New York City's Human Resources Administration (HRA) circulated fliers last week to welfare beneficiaries asking them to work as doormen during a possible strike by doormen and other building workers. The notice was one of many that are routinely distributed to welfare recipients who are required to work for the city for their benefits.

Debra Sproles, a spokesperson for the HRA, denied knowing how the flier might have been sent out. She said that when the Burns International Security Services had asked the administration to hire welfare recipients they had turned the company down because it is against the HRA's official policy to recruit strikebreakers.

The flier advertised a weekly salary of $848 for working a 12-hour shift, seven days a week. It stressed that applicants “must be able to handle crowd control, possible aggressive strikers, etc.”

The contract between the building landlords and the union representing doorman, handymen, concierges, porters, cleaning and maintenance workers expires April 20. A spokesman for the union representing 50,000 building workers, Local 32BJ of the Service Employees International union, said. “It certainly appears that to us that this is for strikebreaking purposes. And the city should not be involved in recruiting for this kind of activity.” The SEIU local representing janitors in Los Angeles walked off the job April 7, joining maintenance workers who were already on strike.

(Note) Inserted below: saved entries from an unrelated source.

/-- A TRANSMIT of a frame that is built appends its wire form and an ACK to TXLOG (R72, R140). -/
theorem exec_transmit_txlog {dest cmd : Byte} {payload f : List Byte} (h : build config dest cmd payload = .ok f)
    (s : State) :
    ∃ t, exec (.transmit dest cmd payload) s = .next t ∧ t.txlog = s.txlog ++ ((stuff f).1 ++ [ackByte]) := by
  refine ⟨transmitFrame config dest cmd payload s, rfl, ?_⟩
  obtain ⟨st, herr, -⟩ | ⟨f', hok, ht⟩ := transmitFrame_cases config dest cmd payload s
  · cases h.symm.trans herr
  · cases h.symm.trans hok
    rw [ht]
    rfl

/-- Settles O34: of a frame's bytes only those between its markers can double, and they are at most 253. -/
theorem wireLengthBounds : Obligations.WireLengthBounds := by
  rintro dest cmd P F W hF rfl
  have hP := build_ok_length hF
  have hlen := build_frame_length hF
  have hbounds : F.length ≤ (stuff F).1.length ∧ (stuff F).1.length ≤ 2 * F.length - 2 := by
    obtain ⟨interior, rfl⟩ := build_frame_markers hF
    obtain ⟨hlower, hupper⟩ := stuff_length_bounds sofByte eofByte interior
    simp only [List.length_append, List.length_cons, List.length_nil] at hlower hupper ⊢
    omega
  refine ⟨by omega, by omega, hbounds.1, hbounds.2, by omega, fun s => ?_⟩
  obtain ⟨t, ht, htx⟩ := exec_transmit_txlog hF s
  exact ⟨t, ht, by rw [htx]; simp⟩

end Sys2Proof.Machine
end

section
/-! PROOFS. The CRC-16 unit (R89 to R98). Both forms of the shift register are linear over XOR (R91), and with the
polynomials of R10 a shift loses nothing (R94). -/

namespace Sys2Proof.Machine

/-! ### The two halves of the register -/

theorem zext16_injective : Function.Injective zext16 := fun _ _ h => by
  simpa [zext16] using congrArg (BitVec.setWidth 8) h

theorem high_byte_shift (b : Byte) : (zext16 b <<< 8) >>> 8 = zext16 b := by
  apply BitVec.eq_of_toNat_eq
  simp [zext16, Nat.shiftLeft_eq, Nat.shiftRight_eq_div_pow]
  omega

/-- A register value is its high byte and its low byte, each entered as R89 enters a byte. -/
theorem halves_xor (c : Word16) : (zext16 (hi c) <<< 8) ^^^ zext16 (lo c) = c := by
  refine Eq.trans ?_ (be16_hi_lo c)
  ext i h
  rcases Nat.lt_or_ge i 8 with hlow | hhigh
  · simp [be16, hlow]
  · simp [be16, zext16, hhigh]

theorem hi_xor_zext16 (c : Word16) (b : Byte) : hi (c ^^^ zext16 b) = hi c := by
  ext i h
  simp [hi, zext16]

theorem lo_xor_high_byte (c : Word16) (b : Byte) : lo (c ^^^ (zext16 b <<< 8)) = lo c := by
  ext i h
  simp [lo, zext16, h]

theorem zext16_hi (c : Word16) : zext16 (hi c) = c >>> 8 := by
  apply BitVec.eq_of_toNat_eq
  simp [hi, zext16, Nat.shiftRight_eq_div_pow]
  omega
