-- ==== Sys2Proof/Machine/RegMap.lean ====
section
/-! DEFINITION. The register map: the address of every register (its unit's window base of R15 plus its offset) and the
place of every field, from the register tables of the unit chapters. -/

namespace Sys2Proof.Machine

/-- A field of a register: its lowest bit and its width. -/
structure Fld where
  lo : Nat
  w : Nat
  deriving DecidableEq, Repr

-- addresses
def SYS_STATUS : Nat := 0x40000010
def SYS_RESETCAUSE : Nat := 0x40000014
def SYS_RSTCTL : Nat := 0x40000018
def SYS_DIETEMP : Nat := 0x40000020
def SYS_TEMPCFG : Nat := 0x40000024
def SYS_CLKOUT : Nat := 0x40000028
def SYS_ECC_CNT : Nat := 0x40000030
def SYS_ECC_ADDR : Nat := 0x40000034
def SYS_ECC_INFO : Nat := 0x40000038
def SYS_ECC_CTL : Nat := 0x4000003c
def SYS_GPIO_DIR : Nat := 0x40000040
def SYS_GPIO_OUT : Nat := 0x40000044
def SYS_GPIO_SET : Nat := 0x40000048
def SYS_GPIO_CLR : Nat := 0x4000004c
def SYS_GPIO_IN : Nat := 0x40000050
def AFE_CTRL : Nat := 0x40010000
def AFE_STATUS : Nat := 0x40010004
def AFE_TEST_CTL : Nat := 0x40010020
def AFE_TEST_MASK (i : Nat) : Nat := 0x40010024 + 4 * i
def AFE_TEST_POS : Nat := 0x40010030
def AFE_OVL (i : Nat) : Nat := 0x40010040 + 4 * i
def AFE_EXC_CFG (i : Nat) : Nat := 0x40010080 + 4 * i
def AFE_EXC_CAL (i : Nat) : Nat := 0x400100c0 + 4 * i
def AFE_WATCH_CFG (i : Nat) : Nat := 0x40010100 + 4 * i
def AFE_CH_CFG (i : Nat) : Nat := 0x40010400 + 4 * i
def AFE_TEST_RES (i : Nat) : Nat := 0x40010600 + 4 * i
def FLT_STATUS : Nat := 0x40020004
def FLT_SYNC_CTL : Nat := 0x40020010
def FLT_CJFIX : Nat := 0x40020014
def FLT_EXTREF : Nat := 0x40020018
def FLT_PROF_A (i : Nat) : Nat := 0x40020040 + 8 * i
def FLT_PROF_B (i : Nat) : Nat := 0x40020044 + 8 * i
def FLT_CH_CFG (i : Nat) : Nat := 0x40020400 + 4 * i
def FLT_CH_ROUTE (i : Nat) : Nat := 0x40020600 + 4 * i
def FLT_CH_STAT (i : Nat) : Nat := 0x40020800 + 4 * i
def FLT_CH_OFFS (i : Nat) : Nat := 0x40020c00 + 4 * i
def EVT_STATUS : Nat := 0x40030004
def EVT_ACTIVE (i : Nat) : Nat := 0x40030010 + 4 * i
def EVT_CFG (i : Nat) : Nat := 0x40030400 + 4 * i
def EVT_HI (i : Nat) : Nat := 0x40030800 + 4 * i
def EVT_LO (i : Nat) : Nat := 0x40030c00 + 4 * i
def EVT_HYST (i : Nat) : Nat := 0x40031000 + 4 * i
def EVT_RATE (i : Nat) : Nat := 0x40031400 + 4 * i
def EVT_STUCK (i : Nat) : Nat := 0x40031800 + 4 * i
def EVT_FLAG (i : Nat) : Nat := 0x40031c00 + 4 * i
def TEU_CTL : Nat := 0x40040000
def TEU_STATUS : Nat := 0x40040004
def TEU_CFG : Nat := 0x40040008
def TEU_SWAP : Nat := 0x4004000c
def TEU_BANK_CFG (i : Nat) : Nat := 0x40040010 + 4 * i
def TEU_CHECK (i : Nat) : Nat := 0x40040018 + 4 * i
def TEU_STEPCNT : Nat := 0x40040020
def TEU_STEPTIME : Nat := 0x40040024
def TEU_SATROW : Nat := 0x40040028
def TEU_PROUTE : Nat := 0x4004002c
def TEU_CMASK (i : Nat) : Nat := 0x40040030 + 4 * i
def TEU_INVALID (i : Nat) : Nat := 0x40040040 + 4 * i
def TEU_PMASK (i : Nat) : Nat := 0x40040050 + 4 * i
def TEU_PEER (i : Nat) : Nat := 0x40040100 + 4 * i
def TEU_PROBE (i : Nat) : Nat := 0x40040200 + 4 * i
def TEU_RESID (i : Nat) : Nat := 0x40040300 + 4 * i
def CORE_STATUS : Nat := 0x40110004
def CORE_ESC : Nat := 0x40110008
def CORE_DBELL_SET : Nat := 0x40110010
def CORE_DBELL_CLR : Nat := 0x40110014
def CORE_EVSET : Nat := 0x40110018
def CORE_DBELL_EVMASK (i : Nat) : Nat := 0x40110040 + 4 * i
def CORE_CTL (i : Nat) : Nat := if i = 8 then 0x40100100 else 0x40110100 + 32 * i
def CORE_START (i : Nat) : Nat := if i = 8 then 0x40100104 else 0x40110104 + 32 * i
def CORE_FAULT (i : Nat) : Nat := if i = 8 then 0x40100108 else 0x40110108 + 32 * i
def CORE_FLTPC (i : Nat) : Nat := if i = 8 then 0x4010010c else 0x4011010c + 32 * i
def CORE_FLTADDR (i : Nat) : Nat := if i = 8 then 0x40100110 else 0x40110110 + 32 * i
def CORE_WDOG (i : Nat) : Nat := if i = 8 then 0x40100114 else 0x40110114 + 32 * i
def CORE_WDKICK (i : Nat) : Nat := if i = 8 then 0x40100118 else 0x40110118 + 32 * i
def CORE_INFO (i : Nat) : Nat := if i = 8 then 0x4010011c else 0x4011011c + 32 * i
def HIC_STATUS : Nat := 0x40050004
def HIC_RAISE : Nat := 0x40050010
def HIC_PEND (i : Nat) : Nat := 0x40050040 + 4 * i
def HIC_INSVC (i : Nat) : Nat := 0x40050060 + 4 * i
def HIC_LEVEL (i : Nat) : Nat := 0x40050080 + 4 * i
def HIC_CORE (i : Nat) : Nat := 0x40050100 + 4 * i
def HIC_SRC_CFG (i : Nat) : Nat := 0x40050400 + 4 * i
def HIC_SRC_CTIME (i : Nat) : Nat := 0x40050800 + 4 * i
def OAS_STATUS : Nat := 0x40100004
def OAS_PWRREQ : Nat := 0x40100010
def OAS_PWRSTATE : Nat := 0x40100014
def OAS_WAKECAUSE : Nat := 0x40100018
def OAS_WAKETMR : Nat := 0x4010001c
def OAS_WAKE (i : Nat) : Nat := 0x40100040 + 4 * i
def OAS_WHI (i : Nat) : Nat := 0x401000c0 + 4 * i
def OAS_WLO (i : Nat) : Nat := 0x401000e0 + 4 * i
def OAS_WRES (i : Nat) : Nat := 0x40100140 + 4 * i
def QM_STATUS : Nat := 0x40060004
def QM_FLOW (i : Nat) : Nat := 0x40060040 + 4 * i
def QM_Q_CFG (i : Nat) : Nat := 0x40061000 + 64 * i
def QM_Q_PTR (i : Nat) : Nat := 0x40061004 + 64 * i
def QM_Q_MARK (i : Nat) : Nat := 0x40061008 + 64 * i
def QM_Q_AVAIL (i : Nat) : Nat := 0x4006100c + 64 * i
def QM_Q_OCC (i : Nat) : Nat := 0x40061010 + 64 * i
def QM_Q_CTL (i : Nat) : Nat := 0x40061014 + 64 * i
def QM_Q_DROPS (i : Nat) : Nat := 0x40061018 + 64 * i
def QM_Q_HI (i : Nat) : Nat := 0x4006101c + 64 * i
def QM_Q_LO (i : Nat) : Nat := 0x40061020 + 64 * i
def QM_Q_FLAGS (i : Nat) : Nat := 0x40061024 + 64 * i
def DME_STATUS : Nat := 0x40070004
def DME_CH_CTL (i : Nat) : Nat := 0x40070100 + 64 * i
def DME_CH_STAT (i : Nat) : Nat := 0x40070104 + 64 * i
def DME_CH_SCFG (i : Nat) : Nat := 0x40070108 + 64 * i
def DME_CH_SLIST (i : Nat) : Nat := 0x4007010c + 64 * i
def DME_CH_SFIX (i : Nat) : Nat := 0x40070110 + 64 * i
def DME_CH_CFG (i : Nat) : Nat := 0x40070114 + 64 * i
def DME_CH_LIST (i : Nat) : Nat := 0x40070118 + 64 * i
def DME_CH_ADDR (i : Nat) : Nat := 0x4007011c + 64 * i
def DME_CH_REM (i : Nat) : Nat := 0x40070120 + 64 * i
def DME_CH_FIX (i : Nat) : Nat := 0x40070124 + 64 * i
def DME_CH_DONEB (i : Nat) : Nat := 0x40070128 + 64 * i
def DME_CH_ERRADDR (i : Nat) : Nat := 0x4007012c + 64 * i
def TIME_CTL : Nat := 0x40080000
def TIME_STATUS : Nat := 0x40080004
def TIME_NOW0 : Nat := 0x40080010
def TIME_NOW1 : Nat := 0x40080014
def TIME_NOW2 : Nat := 0x40080018
def TIME_SET0 : Nat := 0x40080030
def TIME_SET1 : Nat := 0x40080034
def TIME_SET2 : Nat := 0x40080038
def TIME_STEPNS : Nat := 0x4008003c
def TIME_SRV_CFG : Nat := 0x40080040
def TIME_SRV_HOLD : Nat := 0x40080044
def TIME_SRV_OFFS : Nat := 0x40080048
def TIME_SRV_STAT : Nat := 0x4008004c
def TIME_SRV_LAST : Nat := 0x40080050
def TIME_SRV_FREQ : Nat := 0x40080054
def TIME_PERIOD (i : Nat) : Nat := 0x40080080 + 4 * i
def TIME_QLOW (i : Nat) : Nat := 0x400800a0 + 4 * i
def TIME_BCPOOL : Nat := 0x400800c0
def TIME_SEQ : Nat := 0x400800c4
def TIME_LTERR : Nat := 0x400800c8
def TIME_LATEINFO : Nat := 0x400800cc
def TIME_FREE : Nat := 0x400800d0
def ACT_CTL : Nat := 0x40090000
def ACT_STATUS : Nat := 0x40090004
def ACT_SAFECMD (i : Nat) : Nat := 0x40090010 + 4 * i
def ACT_PINCAL : Nat := 0x40090018
def ACT_GEN (i : Nat) : Nat := 0x40090020 + 4 * i
def ACT_MAINS_CFG (i : Nat) : Nat := 0x40090040 + 4 * i
def ACT_MAINS_STAT (i : Nat) : Nat := 0x40090060 + 4 * i
def ACT_MAINS_ZX (i : Nat) : Nat := 0x40090080 + 4 * i
def ACT_OUT_CFG (i : Nat) : Nat := 0x40090100 + 4 * i
def ACT_OUT_DUTY (i : Nat) : Nat := 0x40090200 + 4 * i
def ACT_OUT_STAT (i : Nat) : Nat := 0x40090300 + 4 * i
def ETH_CTL : Nat := 0x400a0000
def ETH_STATUS : Nat := 0x400a0004
def ETH_MAC_LO : Nat := 0x400a0010
def ETH_MAC_HI : Nat := 0x400a0014
def ETH_MCAST_LO (i : Nat) : Nat := 0x400a0020 + 8 * i
def ETH_MCAST_HI (i : Nat) : Nat := 0x400a0024 + 8 * i
def ETH_PTP_CFG : Nat := 0x400a0040
def ETH_PORT_CFG (i : Nat) : Nat := 0x400a0100 + 32 * i
def ETH_PORT_LAT (i : Nat) : Nat := 0x400a0104 + 32 * i
def ETH_P2P_DELAY (i : Nat) : Nat := 0x400a0108 + 32 * i
def ETH_PORT_OK (i : Nat) : Nat := 0x400a010c + 32 * i
def ETH_PORT_BAD (i : Nat) : Nat := 0x400a0110 + 32 * i
def ETH_PORT_TX (i : Nat) : Nat := 0x400a0114 + 32 * i
def ETH_PORT_DROP (i : Nat) : Nat := 0x400a0118 + 32 * i
def ETH_RX_BASE : Nat := 0x400a0200
def ETH_TX_BASE : Nat := 0x400a0210
def ETH_RX_CFG : Nat := 0x400a0204
def ETH_TX_CFG : Nat := 0x400a0214
def ETH_TX_TAIL : Nat := 0x400a0218
def ETH_MDIO : Nat := 0x400a0300
def CAER_ID : Nat := 0x400b0000
def CAER_STATUS : Nat := 0x400b0004
def CAER_MSGTX_DATA : Nat := 0x400b0010
def CAER_MSGTX_HUB : Nat := 0x400b0014
def CAER_MBOX_STAT : Nat := 0x400b0018
def CAER_CMD : Nat := 0x400b001c
def CAER_PAIR_CFG : Nat := 0x400b0020
def CAER_PAIR_STAT : Nat := 0x400b0024
def CAER_PEXP_CFG : Nat := 0x400b0028
def CAER_DIR : Nat := 0x400b002c
def CAER_LINK_CFG (i : Nat) : Nat := 0x400b0100 + 64 * i
def CAER_LINK_STAT (i : Nat) : Nat := 0x400b0104 + 64 * i
def CAER_LINK_ASYM (i : Nat) : Nat := 0x400b0108 + 64 * i
def CAER_LINK_DELAY (i : Nat) : Nat := 0x400b010c + 64 * i
def CAER_LINK_OFFS (i : Nat) : Nat := 0x400b0110 + 64 * i
def CAER_LINK_ERR (i : Nat) : Nat := 0x400b0114 + 64 * i
def CAER_MBOX (i : Nat) : Nat := 0x400b0200 + 4 * i
def CAER_QFWD (i : Nat) : Nat := 0x400b0300 + 4 * i
def CAER_PEXP (i : Nat) : Nat := 0x400b0400 + 4 * i
def TWP_STATUS : Nat := 0x400c0004
def TWP_CFG (i : Nat) : Nat := 0x400c0100 + 64 * i
def TWP_TIMA (i : Nat) : Nat := 0x400c0104 + 64 * i
def TWP_TIMB (i : Nat) : Nat := 0x400c0108 + 64 * i
def TWP_WBASE (i : Nat) : Nat := 0x400c010c + 64 * i
def TWP_WSIZE (i : Nat) : Nat := 0x400c0110 + 64 * i
def TWP_WLIM (i : Nat) : Nat := 0x400c0114 + 64 * i
def TWP_TSTAT (i : Nat) : Nat := 0x400c0118 + 64 * i
def TWP_TPTR (i : Nat) : Nat := 0x400c011c + 64 * i
def TWP_CCMD (i : Nat) : Nat := 0x400c0120 + 64 * i
def TWP_CBUF (i : Nat) : Nat := 0x400c0124 + 64 * i
def TWP_CSTAT (i : Nat) : Nat := 0x400c0128 + 64 * i
def TWP_BUS (i : Nat) : Nat := 0x400c012c + 64 * i
def BOOT_STATUS : Nat := 0x400d0004
def BOOT_SEQ : Nat := 0x400d0008
def BOOT_VER : Nat := 0x400d000c
def BOOT_INFO : Nat := 0x400d0010
def BOOT_DENS : Nat := 0x400d0014
def BOOT_COMMIT : Nat := 0x400d0018
def BOOT_UPDATE : Nat := 0x400d001c
def BOOT_RET0 : Nat := 0x400d0020
def BOOT_RET1 : Nat := 0x400d0024
def BOOT_FCMD : Nat := 0x400d0040
def BOOT_FADDR : Nat := 0x400d0044
def BOOT_FLEN : Nat := 0x400d0048
def BOOT_FBUF : Nat := 0x400d004c
def BOOT_FSTAT : Nat := 0x400d0050
def JRN_STATUS : Nat := 0x400e0004
def JRN_POLICY : Nat := 0x400e0008
def JRN_PCFG : Nat := 0x400e000c
def JRN_JSEQ : Nat := 0x400e0010
def JRN_FILL : Nat := 0x400e0014
def JRN_HEAD : Nat := 0x400e0018
def JRN_RSTAT : Nat := 0x400e0020
def JRN_RQ0 : Nat := 0x400e0024
def JRN_RQ1 : Nat := 0x400e0028
def JRN_RDMA : Nat := 0x400e002c
def JRN_SUP : Nat := 0x400e0030
def JRN_PSTAT : Nat := 0x400e0034
def JRN_PLAST : Nat := 0x400e0038
def JRN_CKQ0 (i : Nat) : Nat := 0x400e0040 + 4 * i
def JRN_CKQ1 (i : Nat) : Nat := 0x400e0060 + 4 * i
def JRN_RDCTL : Nat := 0x400e0100
def JRN_RDDATA (i : Nat) : Nat := 0x400e0140 + 4 * i
def SYS_CAPS : Nat := 0x40000008
def SYS_UNITS : Nat := 0x40000004
def LCS_STATE : Nat := 0x400f0008
def LCS_STATUS : Nat := 0x400f0004
def LCS_DEVID (i : Nat) : Nat := 0x400f0010 + 4 * i
def LCS_KEYS : Nat := 0x400f0020
def LCS_CMD : Nat := 0x400f0030
def LCS_SVC : Nat := 0x400f0034
def LCS_USB : Nat := 0x400f0040
def LCS_USBID : Nat := 0x400f0044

A spokesperson for Burns explained that their company is in competition with many others to obtain workers to fulfill their contractual obligation with the building landlords. They said that they filed their request with the city's Business Link that was established by the Giuliani administration in 1995, which allows companies to hire welfare recipients.

A spokesperson for the reality advisory board that represents the 2,000 buildings that would be affected by a strike reacted favorably to the concept of using welfare recipients as scabs, while unionized doormen have expressed sharp opposition to the city's tactics.

This unofficial policy of recruiting strikebreakers is the logical culmination of an earlier agreement that the city unions established with Republican Mayor Rudolph Giuliani. This involved the establishment of the city's Work Experience Program (WEP), which compels welfare recipients to do the same work as municipal workers for their welfare checks. This has resulted in the replacement of thousands of unionized city workers with the cheap labor of those forced into the WEP program. The unions collaboration with this scheme continued in the last mayoral election when most of the city unions endorsed and assisted Giuliani's successful reelection bid.

The exact circumstances surrounding the distribution of the HRA flier are not clear. But a city agency has helped advertise for strikebreakers at a time when Giuliani is making ever more provocative and right-wing statements. In addition to his well-publicized defense of police violence, he threatened transit workers with severe punishment at the time of their contract dispute and recently attacked the city's teachers in insulting terms. Giuliani, unable to run for mayor for a third term, is in a race for the US Senate against Hillary Rodham Clinton. Polls indicate that he would lose in New York City by a substantial margin. Giuliani, as part of a cynical and obvious effort to woo the most right-wing elements in the state, seems intent on cultivating his unpopularity in the city.